▶ EXERCISE PROMPT
Using the records that appear below, write out exactly the lines from the one with "Only d e [.modes] [Reg.SYS_MODE])) ∧" through the one with "((List.range 64).filter d.inRun ≠", keeping both end lines.

▶ DATASET RECORDS
/-- R47, R51 to R53, R56 to R58, R62 to R64, R306, R307: BUDGET_OVERRUN under each policy of TSK_CFG.OVR; OUTPUT_INSTANT of a
commit that waits; GENERATION_CLOSE, with which the sample sets that are due enter the input image; TASK_ACK_ALL and
TASK_MAX_CLEAR; and KEY_PATTERN_CHANGE to the pattern shown, to an invalid one and to that of another mode. -/
def Obligations.RunEndsAndModes : Prop :=
  ∀ (s : State) (core : BitVec 3) (task : BitVec 6) (q : Requester) (dt : Nat) (key : BitVec 3),
    let c := core.toNat
    let n := task.toNat
    s.dev.awake = true →
    (∀ r, (s.found c).execRun c = some r → Plain s c r → r.task < 64 → (s.found c).overrunDue r = true →
      DoesOn s (.budgetOverrun core) c (fun d e =>
        e.fld (F.TSK_STATE_OVR r.task) = 1 ∧ e.fld (F.TSK_STATE_OVRCNT r.task) = min 255 (d.fld (F.TSK_STATE_OVRCNT r.task) + 1) ∧
        Raised d e r.task ∧
        (d.fld (F.TSK_CFG_OVR r.task) = 1 → (e.core c).runs = { r with overrun := true } :: (d.core c).runs.drop 1 ∧
          (∀ k, e.bank c k = d.bank c k) ∧ e.fld (F.TSK_STATE_ST r.task) = d.fld (F.TSK_STATE_ST r.task)) ∧
        (d.fld (F.TSK_CFG_OVR r.task) ≠ 1 → (e.core c).runs = (d.core c).runs.drop 1 ∧ e.bank c r.bank = {} ∧
          (∀ k, k ≠ r.bank → e.bank c k = d.bank c k) ∧
          (e.task r.task).runs = (d.task r.task).runs + 1 ∧
          (d.fld (F.TSK_STATE_ST r.task) ≠ 5 → e.fld (F.TSK_STATE_ST r.task) = if (d.task r.task).live then 1 else 6)) ∧
        (2 ≤ d.fld (F.TSK_CFG_OVR r.task) → (e.task r.task).commit = none ∧
          (d.outRegions r.task ≠ [] → e.isSafe r.task = true)) ∧
        (d.fld (F.TSK_CFG_OVR r.task) ≤ 1 → e.isSafe r.task = d.isSafe r.task ∧ (e.task r.task).commit = (d.task r.task).commit) ∧
        (∀ k, k ≠ c → e.core k = d.core k) ∧ TasksBut d e [r.task] ∧
        Only d e [.cores, .tasks, .msix] ((d.core c).runs.flatMap (fun x => [Reg.TSK_STATE x.task]) ++
          [Reg.TSK_USED r.task, Reg.IMG_SAFEMASK0 + 4 * (r.task / 32)] ++ raiseRegs r.task))) ∧
    (∀ w, (s.dev.task n).commit = some w →
      Does s (.outputInstant task) (match w.due with | .time m => max s.mono m | .angle u => max s.mono (s.dev.whenU s.mono u))
        (fun d e => e.mem.out = w.words.foldl (fun m p => Image.wr m p.1 p.2) d.mem.out ∧
          (e.task n).commit = none ∧ (e.task n).effective = w.words ∧ e.isSafe n = false ∧
          TasksBut d e [n] ∧
          Only d e [.tasks, .images, .net, .can, .msix, .csr] [] ∧ e.mem.gens = d.mem.gens ∧ e.mem.inCur = d.mem.inCur ∧
          e.mem.inNext = d.mem.inNext)) ∧
    ((s.dev.task n).commit = none → exec (.outputInstant task) s = .next s) ∧
    Does s .generationClose (max s.mono ((s.dev.mem.gens + 1) * 1000)) (fun d e =>
      let end_ := (d.mem.gens + 1) * 1000
      let due := d.io.sets.filter (fun x => Nat.ble x.due end_)
      e.mem.gens = d.mem.gens + 1 ∧ e.rd Reg.IMG_GEN = d.rd Reg.IMG_GEN + 1 ∧ e.mem.inCur = e.mem.inNext ∧
      (∀ k, k < 7 → Image.rd e.mem.inCur (0x10 + k) = (d.angleWords ((d.mem.gens + 1) * 1000)).getD k 0) ∧
      (∀ k, k < d.binaryWords.length → k < 16 → Image.rd e.mem.inCur k = d.binaryWords.getD k 0) ∧
      (∀ k, 0x17 ≤ k → Image.rd e.mem.inCur k = Image.rd (due.foldl Image.enterSet d.mem.inNext) k) ∧
      e.io.still = { d.io.still with sets := d.io.sets.filter (fun x => !(Nat.ble x.due end_)) } ∧
      e.mem.out = d.mem.out ∧ Only d e [.images, .io] [Reg.IMG_GEN]) ∧
    (Writes s q Reg.TSK_GCTL →
      Does s (.taskAckAll q) s.mono (fun d e =>
        (∀ k, k < 64 → e.fld (F.TSK_STATE_OVR k) = 0 ∧ e.fld (F.TSK_STATE_SKIP k) = 0 ∧ e.fld (F.TSK_STATE_OUTLATE k) = 0 ∧
          e.fld (F.TSK_STATE_ST k) = d.fld (F.TSK_STATE_ST k) ∧ e.fld (F.TSK_STATE_OVRCNT k) = d.fld (F.TSK_STATE_OVRCNT k)) ∧
        Only d e [] ((List.range 64).map Reg.TSK_STATE)) ∧
      Does s (.taskMaxClear q task) s.mono (fun d e => e.task n = { d.task n with maxUsed := 0 } ∧
        (∀ k, k ≠ n → e.task k = d.task k) ∧ Only d e [.tasks] [])) ∧
    (key.toNat = s.dev.fld F.SYS_MODE_KEY → Does s (.keyPatternChange dt key) (s.mono + dt) (fun d e =>
      e.keyPin = key ∧ e.modeChange = d.modeChange ∧ Only d e [.modes] [])) ∧
    (key.toNat ≠ s.dev.fld F.SYS_MODE_KEY → Mode.ofKey key.toNat = none → Does s (.keyPatternChange dt key) (s.mono + dt) (fun d e =>
      e.keyPin = key ∧ e.modeChange = d.modeChange ∧ e.fld F.SYS_MODE_KEY = key.toNat ∧ e.fld F.SYS_MODE_KEYBAD = 1 ∧
      e.fld F.SYS_MODE_KEYBADCNT = min 65535 (d.fld F.SYS_MODE_KEYBADCNT + 1) ∧ e.mode = d.mode ∧ Raised d e 150 ∧
      TasksBut d e [] ∧ Only d e [.modes, .tasks, .msix] ([Reg.SYS_MODE, Reg.SUP_EVT] ++ raiseRegs 150))) ∧
    (∀ m, Mode.ofKey key.toNat = some m → key.toNat ≠ s.dev.fld F.SYS_MODE_KEY →
      (s.dev.phase ≠ .ready → Does s (.keyPatternChange dt key) (s.mono + dt) (fun d e =>
        e.keyPin = key ∧ e.modeChange = d.modeChange ∧ e.mode = m ∧ e.fld F.SYS_MODE_KEY = key.toNat ∧ e.fld F.SYS_MODE_KEYBAD = 0 ∧
        Only d e [.modes] [Reg.SYS_MODE])) ∧
      (s.dev.phase = .ready → s.dev.modeChange = none → m ≠ s.dev.mode → 
        Does s (.keyPatternChange dt key) (s.mono + dt) (fun d e =>
          e.keyPin = key ∧ e.fld F.SYS_MODE_KEY = key.toNat ∧ e.fld F.SYS_MODE_KEYBAD = 0 ∧
          e.fld F.SYS_MODE_TARGET = m.code ∧
          ((List.range 64).filter d.inRun = [] → e.mode = m ∧ e.fld F.SYS_MODE_PEND = 0 ∧ e.modeChange = none ∧
            (∀ k, k < 64 → d.enabled k = true → m.runs = false → (e.task k).live = false ∧ (e.task k).ready = none ∧
              e.fld (F.TSK_STATE_ST k) = 6)) ∧
          ((List.range 64).filter d.inRun ≠ [] → e.mode = d.mode ∧ e.fld F.SYS_MODE_PEND = 1 ∧
            e.modeChange = some { target := m, waiting := (List.range 64).filter d.inRun }) ∧
          (∀ k, k < 64 → d.inRun k = false → m.runs = true → d.mode ≠ .program → d.startable k = true → (d.task k).live = false →
            (e.task k).live = true ∧ (e.task k).first = true ∧ e.fld (F.TSK_STATE_ST k) = 1) ∧
          Only d e [.csr, .tasks, .modes, .msix, .hsb, .xch, .plane, .nvs, .flash, .loading] [])))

▶ TASK RESULT
        Only d e [.modes] [Reg.SYS_MODE])) ∧
      (s.dev.phase = .ready → s.dev.modeChange = none → m ≠ s.dev.mode → 
        Does s (.keyPatternChange dt key) (s.mono + dt) (fun d e =>
          e.keyPin = key ∧ e.fld F.SYS_MODE_KEY = key.toNat ∧ e.fld F.SYS_MODE_KEYBAD = 0 ∧
          e.fld F.SYS_MODE_TARGET = m.code ∧
          ((List.range 64).filter d.inRun = [] → e.mode = m ∧ e.fld F.SYS_MODE_PEND = 0 ∧ e.modeChange = none ∧
            (∀ k, k < 64 → d.enabled k = true → m.runs = false → (e.task k).live = false ∧ (e.task k).ready = none ∧
              e.fld (F.TSK_STATE_ST k) = 6)) ∧
          ((List.range 64).filter d.inRun ≠ [] → e.mode = d.mode ∧ e.fld F.SYS_MODE_PEND = 1 ∧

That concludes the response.